Дэвид вскочил, впервые за все время услышав слово поддержки.

— Эндрю Шиллинглоу, приказываю тебе рассказать мне все, что ты знаешь, и очиститься от порочных тайн, пятнающих наш приход.

Фермер продолжил лежать на земле, только повернул перекошенное мрачной ухмылкой лицо к пастору.

— Ух. Присягну, коль того пожелаете. Случалось мне, вестимо, оступаться: наверняка слыхали, что мне ни словами, ни делами похваляться не надобно бы. Как в деяния Господни, верую я токмо в одно, что скорее десницу свою пожгу, нежели свяжусь с нечестием вавилонским в Лесу. Бывает, бражничаю я сверх меры да затеваю свары, так во мне кровушка бесится, но таковские пороки Бог, надеюсь, прощает. Но касаемо Леса… — Он гневно сплюнул.

— Если душа твоя чиста, скажи, что тебе известно и назови главных нечестивцев.





— Вопрошать легко, да так запросто не ответишь. Откель мне ведать, кто буйствует на шабашах в Лесу?
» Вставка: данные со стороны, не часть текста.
/-- A violation record is written and PF vector 2 raised (R179, R181). `answer`: 0 none, 1 UR, 2 CA. -/
def Dev.violate (d : Dev) (e : Env) (rid kind answer : Nat) (header : List Byte) : Dev :=
  let r : ViolRec := ⟨d.link.violSeq + 1, e.time, rid, kind, answer, fit 40 header⟩
  (({ d with link := { d.link.report kind header with violSeq := r.seq, viol := (r :: d.link.viol).take 256 } } : Dev).errMsg kind).raisePf 2

/-! ### The fault log (R650 to R654) -/

/-- A job is open in the Bay: strict by its journal, open by any of its queues (R361, R528). -/
def Dev.jobOpen (d : Dev) (n : Nat) : Bool := (List.range 8).any fun q => (d.queue n q).job.isSome

/-- The job ID and attempt that a record of the Bay carries (R652); 0 outside a job. -/
def Dev.jobIds (d : Dev) (n q : Nat) : Nat × Nat :=
  if d.strict n then if (d.jour n).st == .none then (0, 0) else ((d.jour n).id, (d.jour n).attempt)
  else if (d.queue n q).job.isSome then ((d.queue n q).jobId, 0) else (0, 0)

/-- A record stands before another of its tick: lower island, or the same and a lower object (R654). -/
def FRec.before (a b : FRec) : Bool := Nat.blt a.island b.island || (a.island == b.island && Nat.blt a.object b.object)

/-- A record put in its place among those of its tick, in a log whose newest stands first (R654). -/
def fRecIns (f : FRec) : List FRec → List FRec
  | [] => [f]
  | x :: l => if x.time = f.time && f.before x then x :: fRecIns f l else f :: x :: l

/-- The records of tick `t` at the head of the log, numbered down from `s`. -/
def fRecNums (t : Nat) : Nat → List FRec → List FRec
  | _, [] => []
  | s, x :: l => if x.time = t then { x with seq := s } :: fRecNums t (s - 1) l else x :: l

/-- The log holds these records, those of the tick numbered anew; each Bay's newest follows (R653, R654). -/
def Dev.setLog (d : Dev) (e : Env) (l : List FRec) : Dev :=
  let l := fRecNums e.time d.flogSeq l
  ((l.takeWhile fun x => x.time == e.time).reverse).foldl (fun d x => if x.bay < 16 then d.setOd (0x2D10 + x.bay) 8 x.seq else d)
    { d with flog := l.take 1024 }

/-- A fault or event record is written, in its place among those of its tick, and counted (R651 to R654). `f.seq` and `f.time` are filled in. -/
def Dev.logRec (d : Dev) (e : Env) (f : FRec) : Dev :=
  (({ d with flogSeq := d.flogSeq + 1 } : Dev).setLog e (fRecIns { f with time := e.time } d.flog)).count 0x2D00
    (match f.severity with | 2 => 5 | 3 => 6 | 4 => 7 | 5 => 8 | _ => 9) 1

/-- The number of the first record of the tick that `p` names. -/
def Dev.tickFault (d : Dev) (e : Env) (p : FRec → Bool) : Nat :=
  (d.flog.filter fun x => x.time == e.time && p x).foldl (fun _ x => x.seq) d.flogSeq

/-- The record of a fault of the given class for a Bay; 0xFF for none (R652). -/
def Dev.fltRec (d : Dev) (cls : FaultClass) (bay : Nat) (f : Flt) : FRec :=
  let j := if bay < 16 then d.jobIds bay f.q else (0, 0)
  ⟨0, 0, cls.severity, bay, f.status.code, f.source, f.island, f.object, f.cause, f.pos, f.addr, j.1, j.2⟩

/-- An event of Table — Logged events is recorded (R651, R665). -/
def Dev.event (d : Dev) (e : Env) (bay cause : Nat) : Dev :=
  let j := d.jobIds bay 8
  d.logRec e ⟨0, 0, 0, bay, 0, 0x0F, 348, 0xFFFF, cause, 0xFFFFFFFF, 0, j.1, j.2⟩

/-- A fault is detected; what follows from its class takes effect as the command ends (R650). -/
def Dev.fault (d : Dev) (cls : FaultClass) (bay : Nat) (f : Flt) : Dev := { d with faults := d.faults ++ [(cls, bay, f)] }

/-- A fault of class CORRECTED is counted and not recorded (R650, R651). -/
def Dev.corrected (d : Dev) : Dev := d.count 0x2D00 4 1

/-- A fault of class RETRIED is counted and recorded (R650). -/
def Dev.retried (d : Dev) (e : Env) (bay : Nat) (f : Flt) : Dev := d.logRec e (d.fltRec .retried bay f)

/-! ### Journal records (R530 to R533) -/

/-- Bytes held in the Bay's holding buffer: OD 0x2C10+n.07 (R541). -/
def Dev.heldBytes (d : Dev) (n : Nat) : Nat := ((d.jour n).heldRecs.map (·.2.length)).sum

/-- The holding buffer has room for a record of the given length (R541). -/
def Dev.roomFor (d : Dev) (n len : Nat) : Bool := d.heldBytes n + len ≤ 65536

/-- The signature of the replay signer over bytes; 96 zero bytes once it has failed (R537, R668). -/
def Dev.sign (d : Dev) (bs : List Byte) : List Byte :=
  if d.signerFailed then zeros 96 else ecdsaSign Config.replayKey bs

/-- A journal record takes the next sequence number, chains to the record before it in its job, and joins the holding buffer, from which
SINK_RECORD_WRITE takes it (R530, R531, R540); a signed one ends with its signature (R537). -/
def Dev.putRec (d : Dev) (time : Nat) (r : TickRec) : Dev :=
  let j := d.jour r.bay
  let s := d.jseq + 1
  let chain := if !r.chained || (r.ty == 1 && r.attempt == 0) then zeros 48 else j.chain
  let hd := leBytes 4 0x08804A52 ++ leBytes 2 r.ty ++ leBytes 2 1 ++ leBytes 4 (0x60 + r.body.length + 96 * b2n r.signed) ++ leBytes 1 r.bay ++
    leBytes 1 (b2n r.chained) ++ leBytes 2 0 ++ leBytes 8 s ++ leBytes 8 time ++ leBytes 8 r.id ++ leBytes 4 r.attempt ++ leBytes 4 0 ++ chain
  let x := hd ++ r.body ++ (if r.signed then d.sign (hd ++ r.body) else [])
  ({ d with jseq := s } : Dev).setJour r.bay { j with
    heldRecs := j.heldRecs ++ [(s, x)]
    chain := if r.chained then sha384 x else j.chain
    closeSeq := if r.ty == 9 then some s else j.closeSeq }

/-- A record stands before another of its tick: by Bay, those tied to a command first and by its position (R532). -/
def TickRec.before (a b : TickRec) : Bool :=
  Nat.blt a.bay b.bay || (a.bay == b.bay && ((!a.late && b.late) || (a.late == b.late && Nat.blt a.key b.key)))

/-- A record put in its place among those of its tick (R532). -/
def recIns (x : TickRec) : List TickRec → List TickRec
  | [] => [x]
  | y :: l => if x.before y then x :: y :: l else y :: recIns x l

/-- The records of the tick, all of them still held, are emitted afresh in their order (R532). -/
def Dev.recast (d : Dev) (e : Env) : Dev :=
  let g := d.jtick
  let d := g.chains.foldl (fun d c =>
    let j := d.jour c.1
    d.setJour c.1 { j with heldRecs := j.heldRecs.filter fun x => x.1 ≤ g.seq0, chain := c.2 }) { d with jseq := g.seq0 }
  g.recs.foldl (fun d r => d.putRec e.time r) d

/-- What the records of the present tick are so far; none where the latest stand fixed. -/
def Dev.tickRecs (d : Dev) (e : Env) : TickRecs :=
  if d.jtick.time = e.time && d.jtick.seq0 + d.jtick.recs.length = d.jseq then d.jtick else { time := e.time, seq0 := d.jseq }

/-- A journal record is emitted, in its place among those of its tick (R530, R532). `pos` is the position of the command it is tied to, all ones
for none; `chained` places it inside the Bay's job; `signed` adds the signature at its end (R537). -/
def Dev.emitRec (d : Dev) (e : Env) (n ty pos : Nat) (chained signed : Bool) (body : List Byte) : Dev :=
  let j := d.jour n
  let r : TickRec := ⟨n, ty == 6 || ty == 7, if pos = 0xFFFFFFFF then 2 ^ 32 else (pos + 2 ^ 32 - j.pos.toNat) % 2 ^ 32, ty, chained,
    if chained then j.id else 0, if chained then j.attempt else 0, signed, body⟩
  let g := d.tickRecs e
  let g := if g.chains.any (·.1 == n) then g else { g with chains := g.chains ++ [(n, j.chain)] }
  let d : Dev := { d with jtick := { g with recs := recIns r g.recs } }
  if g.recs.any fun y => r.before y then d.recast e else d.putRec e.time r

/-- The records emitted so far stand fixed: no later one of their tick goes before them. -/
def Dev.fixRecs (d : Dev) : Dev := { d with jtick := {} }

/-- A job whose JOB_CLOSE was signed on this tick, and is still held, is `OPEN` again: a fault of the tick takes effect first (R548). -/
def Dev.unsign (d : Dev) (e : Env) (n : Nat) : Dev :=
  let g := d.tickRecs e
  let mine (r : TickRec) : Bool := r.bay == n && r.ty == 9
  if (d.jour n).st == .signed && g.recs.any mine then
    let d := ({ d with jtick := { g with recs := g.recs.filter fun r => !(mine r) } } : Dev).recast e
    d.setJour n { d.jour n with st := .open_, closeSeq := none }
  else d

/-- The record that a RESTART of severity `sev` in Bay n names is one of class JOB or BAY of the Bay, or of class DEVICE (R655, R658, R668). -/
def FRec.restarts (n sev : Nat) (x : FRec) : Bool := x.severity == sev && (sev == 5 || x.bay == n)

/-- The RESTART records of the tick that are still held name the first of their faults' records as they are numbered now (R654, R658). -/
def Dev.nameRestarts (d : Dev) (e : Env) : Dev :=
  let g := d.tickRecs e
  let recs := g.recs.map fun r =>
    if r.ty = 8 then { r with body := r.body.take 16 ++ leBytes 8 (d.tickFault e (FRec.restarts r.bay (leNat (r.body.take 1)))) } else r
  if recs == g.recs then d else ({ d with jtick := { g with recs := recs } } : Dev).recast e

/-- A job is open in a strict Bay's journal (R528). -/
def Dev.inJob (d : Dev) (n : Nat) : Bool := (d.jour n).st != .none

/-- A rejection under R17: counted in the Bay's rejections; in a strict Bay a REJECT record, discarded and counted in
sink_lost where the holding buffer has no room (R17, R530, R541). -/
def Dev.reject (d : Dev) (e : Env) (n kind : Nat) (st : Status) (obj pos : Nat) : Dev :=
  let d := d.count (0x2100 + n) 0x30 1
  if !d.strict n then d
  else if d.roomFor n 112 then
    d.emitRec e n 7 0xFFFFFFFF (d.inJob n) false (leBytes 1 kind ++ leBytes 1 st.code ++ leBytes 2 obj ++ leBytes 4 pos ++ zeros 8)
  else (d.setJour n { d.jour n with lost := (d.jour n).lost + b2n (d.inJob n) }).count (0x2C10 + n) 8 1

end Sys2Proof.Machine
end

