-- ==== Sys2Proof/Machine/Arith.lean ====
section
/-! DEFINITION. Arithmetic reference version 1 (chapter 17): integers, binary32 and bf16 with their rounding, the fixed-shape
reduction, the element functions, requantisation, the transcendentals, sort, top-k, histogram and the compression formats.
A binary32 or bf16 value is its bit pattern. -/
namespace Sys2Proof.Machine

/-! ### Formats and rounding (R453 to R457) -/

/-- The value of a pattern: m × 2^e, with its sign. -/
inductive Fp where
  | nan
  | inf (neg : Bool)
  | fin (neg : Bool) (m : Nat) (e : Int)
deriving DecidableEq, Repr

/-- The canonical NaN (R456). -/
def nan32 : Nat := 0x7FC00000

/-- A binary32 pattern as read: a subnormal is a zero of its sign (R454). -/
def dec32 (x : Nat) : Fp :=
  let neg := bit x 31
  let ex := bits x 30 23
  let fr := x % 2 ^ 23
  if ex = 255 then (if fr = 0 then .inf neg else .nan)
  else if ex = 0 then .fin neg 0 0
  else .fin neg (2 ^ 23 + fr) ((ex : Int) - 150)

/-- A sign and a magnitude of 31 bits. -/
def sgn32 (neg : Bool) (mag : Nat) : Nat := b2n neg * 2 ^ 31 + mag

def inf32 (neg : Bool) : Nat := sgn32 neg 0x7F800000

/-- A positive number rounded to an integer below 2^p times a power of two: nearest, ties to even. -/
def roundTo (p m : Nat) (e : Int) : Nat × Int :=
  let n := Nat.log2 m + 1
  if n ≤ p then (m, e) else
  let k := n - p
  let q := m / 2 ^ k
  let r := m % 2 ^ k
  let h := 2 ^ (k - 1)
  (if h < r || (r = h && q % 2 = 1) then q + 1 else q, e + k)

/-- The binary32 pattern of ±m × 2^e rounded to `p` bits: overflow to infinity, flush to zero (R455). -/
def roundFp (p : Nat) (neg : Bool) (m : Nat) (e : Int) : Nat :=
  if m = 0 then sgn32 neg 0 else
  let r := roundTo p m e
  let l := Nat.log2 r.1
  let top : Int := r.2 + l
  if 128 ≤ top then inf32 neg
  else if top < -126 then sgn32 neg 0
  else sgn32 neg ((top + 127).toNat * 2 ^ 23 + (r.1 * 2 ^ 23 / 2 ^ l) % 2 ^ 23)

def round32 (neg : Bool) (m : Nat) (e : Int) : Nat := roundFp 24 neg m e

/-- An operand returned as read: subnormals as zeros, NaNs canonical (R454). -/
def read32 (x : Nat) : Nat :=
  match dec32 x with
  | .nan => nan32 | .inf s => inf32 s | .fin s 0 _ => sgn32 s 0 | .fin _ _ _ => x % 2 ^ 32

def neg32 (x : Nat) : Nat := x ^^^ 0x80000000

def add32 (x y : Nat) : Nat :=
  match dec32 x, dec32 y with
  | .nan, _ => nan32
  | _, .nan => nan32
  | .inf s, .inf t => if s = t then inf32 s else nan32
  | .inf s, .fin _ _ _ => inf32 s
  | .fin _ _ _, .inf t => inf32 t
  | .fin s m e, .fin t n f =>
    let g := min e f
    let a : Int := (m * 2 ^ (e - g).toNat : Nat)
    let b : Int := (n * 2 ^ (f - g).toNat : Nat)
    let v := (if s then -a else a) + (if t then -b else b)
    if v = 0 then sgn32 (s && t && m = 0 && n = 0) 0 else round32 (v < 0) v.natAbs g

def sub32 (x y : Nat) : Nat := match dec32 y with | .nan => nan32 | _ => add32 x (neg32 y)

def mul32 (x y : Nat) : Nat :=
  match dec32 x, dec32 y with
  | .nan, _ => nan32
  | _, .nan => nan32
  | .inf s, .inf t => inf32 (s != t)
  | .inf s, .fin t n _ => if n = 0 then nan32 else inf32 (s != t)
  | .fin s m _, .inf t => if m = 0 then nan32 else inf32 (s != t)
  | .fin s m e, .fin t n f => round32 (s != t) (m * n) (e + f)

def div32 (x y : Nat) : Nat :=
  match dec32 x, dec32 y with
  | .nan, _ => nan32
  | _, .nan => nan32
  | .inf _, .inf _ => nan32
  | .inf s, .fin t _ _ => inf32 (s != t)
  | .fin s _ _, .inf t => sgn32 (s != t) 0
  | .fin s m e, .fin t n f =>
    if n = 0 then (if m = 0 then nan32 else inf32 (s != t))
    else if m = 0 then sgn32 (s != t) 0
    else
      let q := m * 2 ^ 64 / n
      round32 (s != t) (2 * q + b2n (m * 2 ^ 64 % n != 0)) (e - f - 65)

/-- The integer square root, bit by bit from bit `k` down. -/
def isqrt (x : Nat) : Nat → Nat → Nat
  | 0, r => r
  | k + 1, r => if (r + 2 ^ k) * (r + 2 ^ k) ≤ x then isqrt x k (r + 2 ^ k) else isqrt x k r

def sqrt32 (x : Nat) : Nat :=
  match dec32 x with
  | .nan => nan32
  | .inf s => if s then nan32 else inf32 false
  | .fin s m e =>
    if m = 0 then sgn32 s 0
    else if s then nan32
    else
      -- an even exponent, and 80 more bits
      let odd := e % 2 = 1
      let a := (if odd then 2 * m else m) * 2 ^ 80
      let r := isqrt a 56 0
      round32 false (2 * r + b2n (r * r != a)) ((if odd then e - 1 else e) / 2 - 41)

/-- The order of numbers, -0 below +0. -/
def key32 (x : Nat) : Int := if bit x 31 then -((x % 2 ^ 31 : Nat) : Int) - 1 else ((x % 2 ^ 31 : Nat) : Int)

def isNan (x : Nat) : Bool := match dec32 x with | .nan => true | _ => false

def max32 (x y : Nat) : Nat :=
  if isNan x || isNan y then nan32 else if key32 (read32 x) < key32 (read32 y) then read32 y else read32 x

def min32 (x y : Nat) : Nat :=
  if isNan x || isNan y then nan32 else if key32 (read32 y) < key32 (read32 x) then read32 y else read32 x

/-! ### Conversions (R458) -/

def fromBf16 (x : Nat) : Nat := read32 (x % 2 ^ 16 * 2 ^ 16)

def toBf16 (x : Nat) : Nat :=
  match dec32 x with
  | .nan => 0x7FC0
  | .inf s => inf32 s / 2 ^ 16
  | .fin s m e => roundFp 8 s m e / 2 ^ 16

/-- An integer as binary32, rounded by R455. -/
def ofInt32 (i : Int) : Nat := if i = 0 then 0 else round32 (i < 0) i.natAbs 0

/-- A number m × 2^e rounded to an integer, ties to even. -/
def roundInt (m : Nat) (e : Int) : Nat :=
  if 0 ≤ e then m * 2 ^ e.toNat else
  let k := (-e).toNat
  let q := m / 2 ^ k
  let r := m % 2 ^ k
  let h := 2 ^ (k - 1)
  if h < r || (r = h && q % 2 = 1) then q + 1 else q

/-- binary32 to int32, as a 32-bit pattern. -/
def toInt32 (x : Nat) : Nat :=
  match dec32 x with
  | .nan => 0
  | .inf s => if s then 2 ^ 31 else 2 ^ 31 - 1
  | .fin s m e =>
    let v : Int := if s then -(roundInt m e : Int) else (roundInt m e : Int)
    ofInt 32 (max (-2 ^ 31) (min (2 ^ 31 - 1) v))

/-! ### The fixed-shape reduction (R459) -/

/-- One block of at most 16 terms, starting from its own first term. -/
def blockSum : List Nat → Nat
  | [] => 0
  | v :: r => r.foldl add32 (read32 v)

/-- The sums of the blocks of 16 terms. -/
def blocks (v : List Nat) : List Nat := (List.range (cdiv v.length 16)).map fun b => blockSum ((v.drop (16 * b)).take 16)

/-- One round of the pairwise tree. -/
def pairUp : List Nat → List Nat
  | a :: b :: r => add32 a b :: pairUp r
  | l => l

/-- Rounds of the tree until one term is left. -/
def tree : Nat → List Nat → Nat
  | 0, l => l.headD 0
  | f + 1, l => match l with | [] => 0 | [a] => a | l => tree f (pairUp l)

def fsum (v : List Nat) : Nat := tree v.length (blocks v)

/-- The terms summed by `add32` in the association and order that `f` chooses: two terms at a time give way to their sum. Every
association and order is some `f`'s. -/
def anySum (f : Nat → Nat) : Nat → List Nat → Nat
  | n + 1, a :: b :: r =>
    let v := a :: b :: r
    let i := f (2 * n) % v.length
    let u := v.eraseIdx i
    let j := f (2 * n + 1) % u.length
    anySum f n (u.eraseIdx j ++ [add32 ((v[i]?).getD 0) ((u[j]?).getD 0)])
  | _, v => v.headD 0

/-- A sum of an operation: of the fixed shape, or with free order in an order that nothing fixes, by the free values drawn from
`k` on (R21, R431, R460; DESIGN CHOICE, log entry 2). -/
def sumOf (free : Bool) (k : Nat) (v : List Nat) : Nat :=
  if free then anySum (fun i => Config.freeValue (k + i)) v.length (v.map read32) else fsum v

/-- The numbers of a list in an order that nothing fixes, by the free values drawn from `k` on. -/
def anyOrder (k : Nat) : Nat → List Nat → List Nat
  | 0, _ => []
  | n + 1, l =>
    let i := Config.freeValue (k + n) % l.length
    match l[i]? with
    | some x => x :: anyOrder k n (l.eraseIdx i)
    | none => []

/-! ### Requantisation (R464 to R467) -/

/-- One entry of a parameter block. -/
structure Rq where
  m : Int
  s : Nat
  z : Int
  lo : Int
  hi : Int
deriving DecidableEq, Repr

/-- x × m / 2^s to the nearest integer, ties to even (R465). -/
def rqRound (p : Int) (s : Nat) : Int :=
  let q := p / 2 ^ s
  if s = 0 then q else
  let r := p - q * 2 ^ s
  let h : Int := 2 ^ (s - 1)
  if h < r || (r = h && q % 2 = 1) then q + 1 else q

def requant (x : Int) (k : Rq) : Int := min (max (rqRound (x * k.m) k.s + k.z) k.lo) k.hi

/-- An entry of the block. -/
def rqEntry (blk : List Byte) (i : Nat) : Rq :=
  let o := 16 + 16 * (i % max 1 (fld blk 0 4))
  ⟨toInt 32 (fld blk o 4), fld blk (o + 4) 1, toInt 8 (fld blk (o + 5) 1), toInt 8 (fld blk (o + 6) 1), toInt 8 (fld blk (o + 7) 1)⟩

/-- The offset of the first non-zero byte of a range that must be zero. -/
def firstNonZero (bs : List Byte) (off n : Nat) : Option Nat := ((List.range n).map (off + ·)).find? fun i => fld bs i 1 != 0

/-- What is wrong with a parameter block: a reserved field first, then a range (R464). `int4`: the clamps must fit int4. -/
def rqBad (blk : List Byte) (int4 : Bool) : Option (Status × Nat) :=
  let c := fld blk 0 4
  let es := if 1 ≤ c && c ≤ 65536 then List.range c else []
  match (firstNonZero blk 4 12).orElse fun _ => es.findSome? fun i => firstNonZero blk (16 + 16 * i + 8) 8 with
  | some o => some (.format, o)
  | none =>
    if c = 0 || 65536 < c then some (.range, 0)
    else es.findSome? fun i =>
      let k := rqEntry blk i
      let o := 16 + 16 * i
      if k.m < 1 then some (.range, o)
      else if 62 < k.s then some (.range, o + 4)
      else if int4 && (k.lo < -8 || 7 < k.lo) then some (.range, o + 6)
      else if k.hi < k.lo || (int4 && 7 < k.hi) then some (.range, o + 7)
      else none

/-- The bytes of int8 results, or of int4 results two to a byte (R467). -/
def packInt (four : Bool) (vs : List Int) : List Byte :=
  if four then (List.range (cdiv vs.length 2)).map fun i =>
    BitVec.ofNat 8 (ofInt 4 ((vs[2 * i]?).getD 0) + 16 * ofInt 4 ((vs[2 * i + 1]?).getD 0))
  else vs.map fun v => BitVec.ofNat 8 (ofInt 8 v)

/-! ### Elements in bytes -/

/-- The elements of `w` bytes that a byte string holds. -/
def elems (w : Nat) (bs : List Byte) : List Nat := (List.range (bs.length / w)).map fun i => fld bs (w * i) w

/-- Elements laid out in bytes. -/
def unelems (w : Nat) (vs : List Nat) : List Byte := (vs.map (leBytes w)).flatten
Я бок о бок со всяческой чертовщиной живу, частенько желается мне, дабы Лес уподобился лугу сухому, вот тогда б я подпалил его с окрайки и полюбовался б, как полыхает от Риверсло до Виндивэйз, от Вудили до самого Аллера. Но не хожу я в Лес ни по свету, ни в темень, все за овцами приглядываю, а добрый зверь в чащобу не побежит.

— Но ты, должно быть, слышал…

— Ничего я не слыхивал. Есть кое-какие мыслишки, но ни одна птаха мне на хвосте ничего не приносила. Да я и в деревню-то не ходок, разве что в кирке да в «Счастливой запруде» бываю, к тому ж в Вудили люд сторожкий, даж когда в подпитии. Сам я языком чесать не мастак, с кумушками на завалинках не балакаю. Но реку вам, сэр, как мне все видится. То творится во многих пасторатах королевства Шотландского, испокон веку творится, и починалось все задолго до того, как Джон Нокс[78] поверг Папу. Ноне в реформированных ковенантских кирках сызнова все на иной лад перекраивается. Но что вашим пресвитериям да ассамблеям с благочестивыми пасторами ведомо о делах темных?.. Ужто ведомо им, что по сию пору селян по их же наказу на погосте ликом вниз кладут?.. Они-то нам про догматы твердят, ужасами адовыми за всяческие пустяки пужают, вроде как за то, что ругнулся, али в день воскресный беса помянул, али в кирку не явился, а то девку какую на позорную скамью потащат за то, что шибко добрая к хахалю была. И что выходит? Сами же свой народ к древлим обычаям толкают, обращают их в лукавцев да греховодников.

— Замолкни, несчастный! — вскричал ужаснувшийся Дэвид. — Речи твои нечестивы.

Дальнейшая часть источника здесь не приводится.